= Zenon C.R. Hansen =

American businessman (1909–1990)

Zenon Clayton Raymond Hansen (July 23, 1909 – October 19, 1990) was chairman and CEO of Mack Trucks, Inc. from 1965 to 1974. He was the fifth president of the company. Zenon C.R. Hansen was active in the Boy Scouts of America and he was an Eagle Scout. Zenon C.R. Hansen was elected to the Automotive Hall of Fame in 1983.

Hansen died in 1990. The Zenon C.R. Hansen Foundation helped to start a leadership program at Doane College in Crete, Nebraska.

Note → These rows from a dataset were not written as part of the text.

-- ==== Sys2Proof/Proofs/UnitsTable.lean ====
section
/-! SUPPORT. The operations of the stream context table keep the grants: they touch the channels that wait for a slot alone. -/

namespace Sys2Proof.Machine

-- One theorem at a time, as in the tests: all at once they pass the memory limit.
set_option Elab.async false

section
variable {s t : State} {c : ChannelId}

/-! ### The stream commands -/

theorem State.UnitsKept.takeOpen (h : s.UnitsKept) : s.takeOpen.UnitsKept := by
  unfold State.takeOpen
  split
  · exact h.frame rfl rfl rfl
  split
  · exact h.frame rfl rfl rfl
  · refine State.UnitsKept.frame (h.setSlot ?_) rfl rfl rfl
    exact List.Sublist.refl _

theorem State.UnitsKept.takeClose (h : s.UnitsKept) : s.takeClose.UnitsKept := by
  unfold State.takeClose
  split
  · exact h.frame rfl rfl rfl
  split
  · exact State.UnitsKept.frame (h.setSlot (List.nil_sublist _)) rfl rfl rfl
  · refine State.UnitsKept.frame (h.setSlot ?_) rfl rfl rfl
    exact List.Sublist.refl _

theorem State.UnitsKept.takeRewind (h : s.UnitsKept) : s.takeRewind.UnitsKept := by
  unfold State.takeRewind
  split
  · exact h.frame rfl rfl rfl
  dsimp only
  split
  · refine State.UnitsKept.frame (h.setSlot ?_) rfl rfl rfl
    exact List.Sublist.refl _
  · exact h.frame rfl rfl rfl

theorem State.UnitsKept.takeStreamCommand (h : s.UnitsKept) (v : Word) : (s.takeStreamCommand v).UnitsKept := by
  unfold State.takeStreamCommand
  split
  · exact h.takeOpen
  · exact h.takeClose
  · exact h.takeRewind
  · exact h.frame (by simp) (by simp) (by simp)
  · exact h.frame rfl rfl rfl

/-! ### A hold granted -/

/-- A channel apart has been made the holder: it goes to WAIT_UNITS or RETIRE, or stays. -/
theorem State.UnitsKept.takeHold (h : s.UnitsKept) (hu : s.Apart c) (sl : Slot) : (s.takeHold c sl).UnitsKept :=
  h.moves hu (by simp) (by simp) fun _ hd => s.takeHold_channel_ne sl hd

/-- A channel that has gone to WAIT_SLOT enters a wait list (R17). -/
theorem State.WaitsPlaced.entersWaitList (h : s.WaitsPlaced) (hs : (s.channel c).state = .waitSlot)
    (hn : ∀ j, c ∉ (s.slot j).waiters) (i : SlotId) :
    (s.setSlot i { s.slot i with waiters := (s.slot i).waiters ++ [c] }).WaitsPlaced := by
  have hmem (j : SlotId) (d : ChannelId)
      (hd : d ∈ ((s.setSlot i { s.slot i with waiters := (s.slot i).waiters ++ [c] }).slot j).waiters) :
      d ∈ (s.slot j).waiters ∨ d = c ∧ j = i := by
    rw [State.setSlot_slot] at hd
    split at hd
    · rename_i e
      subst e
      simpa using hd
    · exact .inl hd
  refine ⟨fun j d hd => ?_, fun j => ?_, fun j k d hj hk => ?_, h.waiting⟩
  · rcases hmem j d hd with hd | ⟨rfl, -⟩
    · exact h.waiters j d hd
    · exact hs
  · rw [State.setSlot_slot]
    split
    · exact List.nodup_append'.2 ⟨h.waitersOnce i, by simp, by simpa using hn i⟩
    · exact h.waitersOnce j
  · rcases hmem j d hj with hj | ⟨rfl, rfl⟩ <;> rcases hmem k d hk with hk | ⟨e, e'⟩
    · exact h.waitersApart j k d hj hk
    · exact absurd (e ▸ hj) (hn j)
    · exact absurd hk (hn k)
    · exact e'.symm

theorem State.UnitsKept.takeHoldRequest (h : s.UnitsKept) (hs : (s.channel c).state = .fetch) (hd : Half) :
    (s.takeHoldRequest c hd).UnitsKept := by
  have hu := h.placed.apart hs
  unfold State.takeHoldRequest
  split
  · exact h.moves hu rfl rfl fun d hd => by simp [hd]
  · rename_i i _
    dsimp only
    split
    · have hset : (s.setSlot i { s.slot i with holder := some c }).UnitsKept := h.setSlot (List.Sublist.refl _)
      exact hset.takeHold (hset.placed.apart hs) _
    · have hw : (s.setChannel c { s.channel c with state := .waitSlot, stage := none }).UnitsKept :=
        h.moves hu rfl rfl fun d hd => by simp [hd]
      exact { hw with waits := hw.waits.entersWaitList (by simp) hu.waiter i }

/-! ### A slot let go (R18, R20) -/

/-- The waiters of a slot let go: none of a closing slot, else all but the oldest. -/
theorem State.passOn_waiters (s : State) (i : SlotId) (sl : Slot) :
    ((s.passOn i sl).slot i).waiters = if sl.closing = true then [] else sl.waiters.tail := by
  unfold State.passOn
  split
  · have hslot : ((s.setSlot i sl.freed).refuseWaiters sl.waiters).slot i = (s.setSlot i sl.freed).slot i :=
      State.slot_congr (by simp) i
    rw [State.raise_slot, hslot, State.setSlot_slot, if_pos rfl]
    rfl
  · split
    · rename_i hw
      simp [hw]
    · rename_i w ws hw
      have hslot : ((s.setSlot i { sl with holder := some w, waiters := ws }).takeHold w sl).slot i =
          (s.setSlot i { sl with holder := some w, waiters := ws }).slot i := State.slot_congr (by simp) i
      rw [hslot, State.setSlot_slot, if_pos rfl, hw]
      rfl

/-- A channel that still waits is as it was. -/
theorem State.passOn_channel_of_waiter {i : SlotId} {sl : Slot} (hn : sl.waiters.Nodup) {d : ChannelId}
    (hd : d ∈ ((s.passOn i sl).slot i).waiters) : (s.passOn i sl).channel d = s.channel d := by
  rw [State.passOn_waiters] at hd
  unfold State.passOn
  split at hd
  · contradiction
  · rename_i hc
    rw [if_neg hc]
    split
    · rfl
    · rename_i w ws hw
      rw [hw] at hd hn
      exact State.takeHold_channel_ne _ sl fun e => (List.nodup_cons.1 hn).1 (e ▸ hd)

/-- A slot let go: of its waiters each leaves the list, all of them or the oldest, and may then go to another state. -/
theorem State.UnitsKept.passOn (h : s.UnitsKept) {i : SlotId} {sl : Slot} (hsl : sl.waiters = (s.slot i).waiters) :
    (s.passOn i sl).UnitsKept := by
  have harb : (s.passOn i sl).arbiter = s.arbiter := by simp
  have hslot : ∀ j, j ≠ i → (s.passOn i sl).slot j = s.slot j := fun j => (s.passOn_slot i sl j).1
  refine h.of_lists (fun j => ?_) (fun d n => by rw [harb]; exact id) (by rw [harb]) (by rw [harb]) fun d => ?_
  · by_cases e : j = i
    · rw [e, State.passOn_waiters, ← hsl]
      split
      · exact List.nil_sublist _
      · exact List.tail_sublist _
    · rw [hslot j e]
  · by_cases hd : d ∈ sl.waiters
    · by_cases hd' : d ∈ ((s.passOn i sl).slot i).waiters
      · exact .inl (by rw [State.passOn_channel_of_waiter (hsl ▸ h.waits.waitersOnce i) hd'])
      · have hw := h.waits.waiters i d (hsl ▸ hd)
        have hout : (s.passOn i sl).Unlisted d := by
          refine ⟨fun j hj => ?_, by rw [harb]; exact h.waits.not_waiting hw⟩
          by_cases e : j = i
          · exact hd' (e ▸ hj)
          · exact e (h.waits.waitersApart j i d (hslot j e ▸ hj) (hsl ▸ hd))
        obtain ⟨hp, hk⟩ := h.grantsPlaced.unitless hw
        exact .inr ⟨hout, by rwa [harb], by rwa [harb]⟩
    · exact .inl (by rw [State.passOn_channel hd])

/-- A channel apart lets its slot go, and is then apart, as it was. -/
theorem State.UnitsKept.release (h : s.UnitsKept) (hu : s.Apart c) (k : Option Commit) :
    (s.release c k).UnitsKept ∧ (s.release c k).Apart c := by
  have key (i : SlotId) (sl : Slot) (hsl : sl.waiters = (s.slot i).waiters) :
      (s.passOn i sl).UnitsKept ∧ (s.passOn i sl).Apart c := by
    have harb : (s.passOn i sl).arbiter = s.arbiter := by simp
    exact ⟨h.passOn hsl, State.passOn_unlisted hu.toUnlisted hsl, by rw [harb]; exact hu.pack, by rw [harb]; exact hu.check⟩
  unfold State.release
  split
  · exact ⟨h, hu⟩
  · cases k with
    | none => exact key _ _ rfl
    | some k => exact key _ _ (Slot.commit_waiters ..)

/-- A channel in WAIT_SLOT is apart once it is out of its wait list (R19). -/
theorem State.UnitsKept.withdrawWaiter (h : s.UnitsKept) (hs : (s.channel c).state = .waitSlot) :
    (s.withdrawWaiter c).UnitsKept ∧ (s.withdrawWaiter c).Apart c := by
  have hw := h.waits.not_waiting hs
  obtain ⟨hp, hk⟩ := h.grantsPlaced.unitless hs
  unfold State.withdrawWaiter
  split
  · rename_i hn
    exact ⟨h, ⟨State.waitedSlot_eq_none hn, hw⟩, hp, hk⟩
  · rename_i i hi
    refine ⟨h.setSlot List.filter_sublist, ⟨fun j hj => ?_, hw⟩, hp, hk⟩
    rw [State.setSlot_slot] at hj
    split at hj
    · simp at hj
    · exact absurd (h.waits.waitersApart j i c hj (State.waitedSlot_spec hi)) ‹_›

/-- A channel in WAIT_UNITS is apart once it is out of the waiting set; that evaluates nothing (R87). -/
theorem State.UnitsKept.leaveWaitingSet (h : s.UnitsKept) (hs : (s.channel c).state = .waitUnits) :
    (s.leaveWaitingSet c).UnitsKept ∧ (s.leaveWaitingSet c).Apart c := by
  obtain ⟨hp, hk⟩ := h.grantsPlaced.unitless hs
  refine ⟨h.of_lists (fun _ => List.Sublist.refl _) (fun d n hd => ?_) rfl rfl fun _ => .inl rfl,
    ⟨fun i hi => absurd (hs.symm.trans (h.waits.waiters i c hi)) (by decide), s.leaveWaitingSet_waiting c⟩, hp, hk⟩
  simp only [State.leaveWaitingSet, Vector.get_set_fin] at hd
  split at hd
  · contradiction
  · exact hd

end

end Sys2Proof.Machine
end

The Hansen Leadership Program is designed to develop the leadership skills of Doane College students, area high school students, and community residents.

==Early years==
Zenon Clayton Raymond Hansen was born July 23, 1909, in Hibbing, Minnesota. His parents were Nelson Christian Martin Hansen, a Protestant tailor and son of Swedish immigrants, and Ivah Delle Raymond Hansen, a Catholic housewife of French and Irish descent. His parents divorced when Hansen was four.

===Recollections===
"I started at Mack Trucks in June 20, 1969. I started at 5C plant on the heavy Line. My twin was just above me mounting bogies (rear axles). It got to the point they had to place me on the Lite Line because my twin brother worked up from me on the same line & the bosses were giving orders to the wrong man in their area.They had to put me on the MB utility work on the Lite Line. Mr. Hansen was the best CEO that I ever worked under. The reason I say this, he was a fair man to his employees & a kind gentleman to ALL HIS EMPLOYEES. He did a lot for all the people in the Lehigh Valley & Allentown Pa.I put 32 years at Mack Trucks, from 1969-1974 were the best years of my life, thanks to Mr. Hansen. A Proud Mack Man" - Clinton L. Trumbauer

==Later life==
Zenon died of cancer on October 19, 1990, at the age of 81. His obituary was featured in the New York Times and other papers across the country.

==In popular culture==
Hansen was featured in the 2014 biography Legacy of Leadership: Zenon C.R. Hansen-The Untold Story of a Dedicated Boy Scout's Rise to Captain of Industry by Steve J. Myers.